[Stored items]

[Start of Attachment]

/-! Leaving the interrupt mode: `State.leaveInterrupt`. -/

@[simp] theorem State.leaveInterrupt_core : (s.leaveInterrupt).core = s.core := rfl
@[simp] theorem State.leaveInterrupt_fast : (s.leaveInterrupt).fast = s.fast := rfl
@[simp] theorem State.leaveInterrupt_cc : (s.leaveInterrupt).cc = s.cc := rfl
@[simp] theorem State.leaveInterrupt_ip : (s.leaveInterrupt).ip = s.ip := rfl
@[simp] theorem State.leaveInterrupt_acc : (s.leaveInterrupt).acc = s.acc := rfl
@[simp] theorem State.leaveInterrupt_r : (s.leaveInterrupt).r = s.r := rfl
@[simp] theorem State.leaveInterrupt_es : (s.leaveInterrupt).es = s.es := rfl
@[simp] theorem State.leaveInterrupt_divLast : (s.leaveInterrupt).divLast = s.divLast := rfl
@[simp] theorem State.leaveInterrupt_intMode : (s.leaveInterrupt).intMode = false := rfl
@[simp] theorem State.leaveInterrupt_cause : (s.leaveInterrupt).cause = s.cause := rfl
@[simp] theorem State.leaveInterrupt_na : (s.leaveInterrupt).na = s.na := rfl
@[simp] theorem State.leaveInterrupt_nb : (s.leaveInterrupt).nb = s.nb := rfl
@[simp] theorem State.leaveInterrupt_busy : (s.leaveInterrupt).busy = s.busy := rfl
@[simp] theorem State.leaveInterrupt_prepared : (s.leaveInterrupt).prepared = s.prepared := rfl
@[simp] theorem State.leaveInterrupt_channels : (s.leaveInterrupt).channels = s.channels := rfl
@[simp] theorem State.leaveInterrupt_blockDone : (s.leaveInterrupt).blockDone = s.blockDone := rfl
@[simp] theorem State.leaveInterrupt_deviceOut : (s.leaveInterrupt).deviceOut = s.deviceOut := rfl
@[simp] theorem State.leaveInterrupt_tapeIn : (s.leaveInterrupt).tapeIn = s.tapeIn := rfl
@[simp] theorem State.leaveInterrupt_tapeOut : (s.leaveInterrupt).tapeOut = s.tapeOut := rfl
@[simp] theorem State.leaveInterrupt_black : (s.leaveInterrupt).black = s.black := rfl
@[simp] theorem State.leaveInterrupt_green : (s.leaveInterrupt).green = s.green := rfl
@[simp] theorem State.leaveInterrupt_engineering : (s.leaveInterrupt).engineering = s.engineering := rfl
@[simp] theorem State.leaveInterrupt_interplayAlways : (s.leaveInterrupt).interplayAlways = s.interplayAlways := rfl
@[simp] theorem State.leaveInterrupt_stopped : (s.leaveInterrupt).stopped = s.stopped := rfl
@[simp] theorem State.leaveInterrupt_params : (s.leaveInterrupt).params = s.params := rfl
@[simp] theorem State.leaveInterrupt_jumped : (s.leaveInterrupt).jumped = s.jumped := rfl
@[simp] theorem State.leaveInterrupt_free : (s.leaveInterrupt).free = s.free := rfl
@[simp] theorem State.leaveInterrupt_events : (s.leaveInterrupt).events = s.events := rfl
@[simp] theorem State.leaveInterrupt_inside : (s.leaveInterrupt).inside = s.inside := rfl

/-! A block flipflop: `State.setBusy`. -/

@[simp] theorem State.setBusy_core (k : BitVec 5) (v : Bool) : (s.setBusy k v).core = s.core := rfl
@[simp] theorem State.setBusy_fast (k : BitVec 5) (v : Bool) : (s.setBusy k v).fast = s.fast := rfl
@[simp] theorem State.setBusy_cc (k : BitVec 5) (v : Bool) : (s.setBusy k v).cc = s.cc := rfl
@[simp] theorem State.setBusy_ip (k : BitVec 5) (v : Bool) : (s.setBusy k v).ip = s.ip := rfl
@[simp] theorem State.setBusy_acc (k : BitVec 5) (v : Bool) : (s.setBusy k v).acc = s.acc := rfl
@[simp] theorem State.setBusy_r (k : BitVec 5) (v : Bool) : (s.setBusy k v).r = s.r := rfl
@[simp] theorem State.setBusy_es (k : BitVec 5) (v : Bool) : (s.setBusy k v).es = s.es := rfl
@[simp] theorem State.setBusy_divLast (k : BitVec 5) (v : Bool) : (s.setBusy k v).divLast = s.divLast := rfl
@[simp] theorem State.setBusy_intMode (k : BitVec 5) (v : Bool) : (s.setBusy k v).intMode = s.intMode := rfl
@[simp] theorem State.setBusy_cause (k : BitVec 5) (v : Bool) : (s.setBusy k v).cause = s.cause := rfl
@[simp] theorem State.setBusy_na (k : BitVec 5) (v : Bool) : (s.setBusy k v).na = s.na := rfl
@[simp] theorem State.setBusy_nb (k : BitVec 5) (v : Bool) : (s.setBusy k v).nb = s.nb := rfl
@[simp] theorem State.setBusy_busy (k : BitVec 5) (v : Bool) : (s.setBusy k v).busy = s.busy.setIfInBounds k.toNat v := rfl
@[simp] theorem State.setBusy_prepared (k : BitVec 5) (v : Bool) : (s.setBusy k v).prepared = s.prepared := rfl
@[simp] theorem State.setBusy_channels (k : BitVec 5) (v : Bool) : (s.setBusy k v).channels = s.channels := rfl
@[simp] theorem State.setBusy_blockDone (k : BitVec 5) (v : Bool) : (s.setBusy k v).blockDone = s.blockDone := rfl
@[simp] theorem State.setBusy_deviceOut (k : BitVec 5) (v : Bool) : (s.setBusy k v).deviceOut = s.deviceOut := rfl
@[simp] theorem State.setBusy_tapeIn (k : BitVec 5) (v : Bool) : (s.setBusy k v).tapeIn = s.tapeIn := rfl
@[simp] theorem State.setBusy_tapeOut (k : BitVec 5) (v : Bool) : (s.setBusy k v).tapeOut = s.tapeOut := rfl
@[simp] theorem State.setBusy_black (k : BitVec 5) (v : Bool) : (s.setBusy k v).black = s.black := rfl
@[simp] theorem State.setBusy_green (k : BitVec 5) (v : Bool) : (s.setBusy k v).green = s.green := rfl
@[simp] theorem State.setBusy_engineering (k : BitVec 5) (v : Bool) : (s.setBusy k v).engineering = s.engineering := rfl
@[simp] theorem State.setBusy_interplayAlways (k : BitVec 5) (v : Bool) : (s.setBusy k v).interplayAlways = s.interplayAlways := rfl
@[simp] theorem State.setBusy_stopped (k : BitVec 5) (v : Bool) : (s.setBusy k v).stopped = s.stopped := rfl
@[simp] theorem State.setBusy_params (k : BitVec 5) (v : Bool) : (s.setBusy k v).params = s.params := rfl
@[simp] theorem State.setBusy_jumped (k : BitVec 5) (v : Bool) : (s.setBusy k v).jumped = s.jumped := rfl
@[simp] theorem State.setBusy_free (k : BitVec 5) (v : Bool) : (s.setBusy k v).free = s.free := rfl
@[simp] theorem State.setBusy_events (k : BitVec 5) (v : Bool) : (s.setBusy k v).events = s.events := rfl
@[simp] theorem State.setBusy_inside (k : BitVec 5) (v : Bool) : (s.setBusy k v).inside = s.inside := rfl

[End of Attachment]

# Exercise
Which lines in the records above include the word "core"? Copy them out.

# Task response
@[simp] theorem State.leaveInterrupt_core : (s.leaveInterrupt).core = s.core := rfl
@[simp] theorem State.setBusy_core (k : BitVec 5) (v : Bool) : (s.setBusy k v).core = s.core := rfl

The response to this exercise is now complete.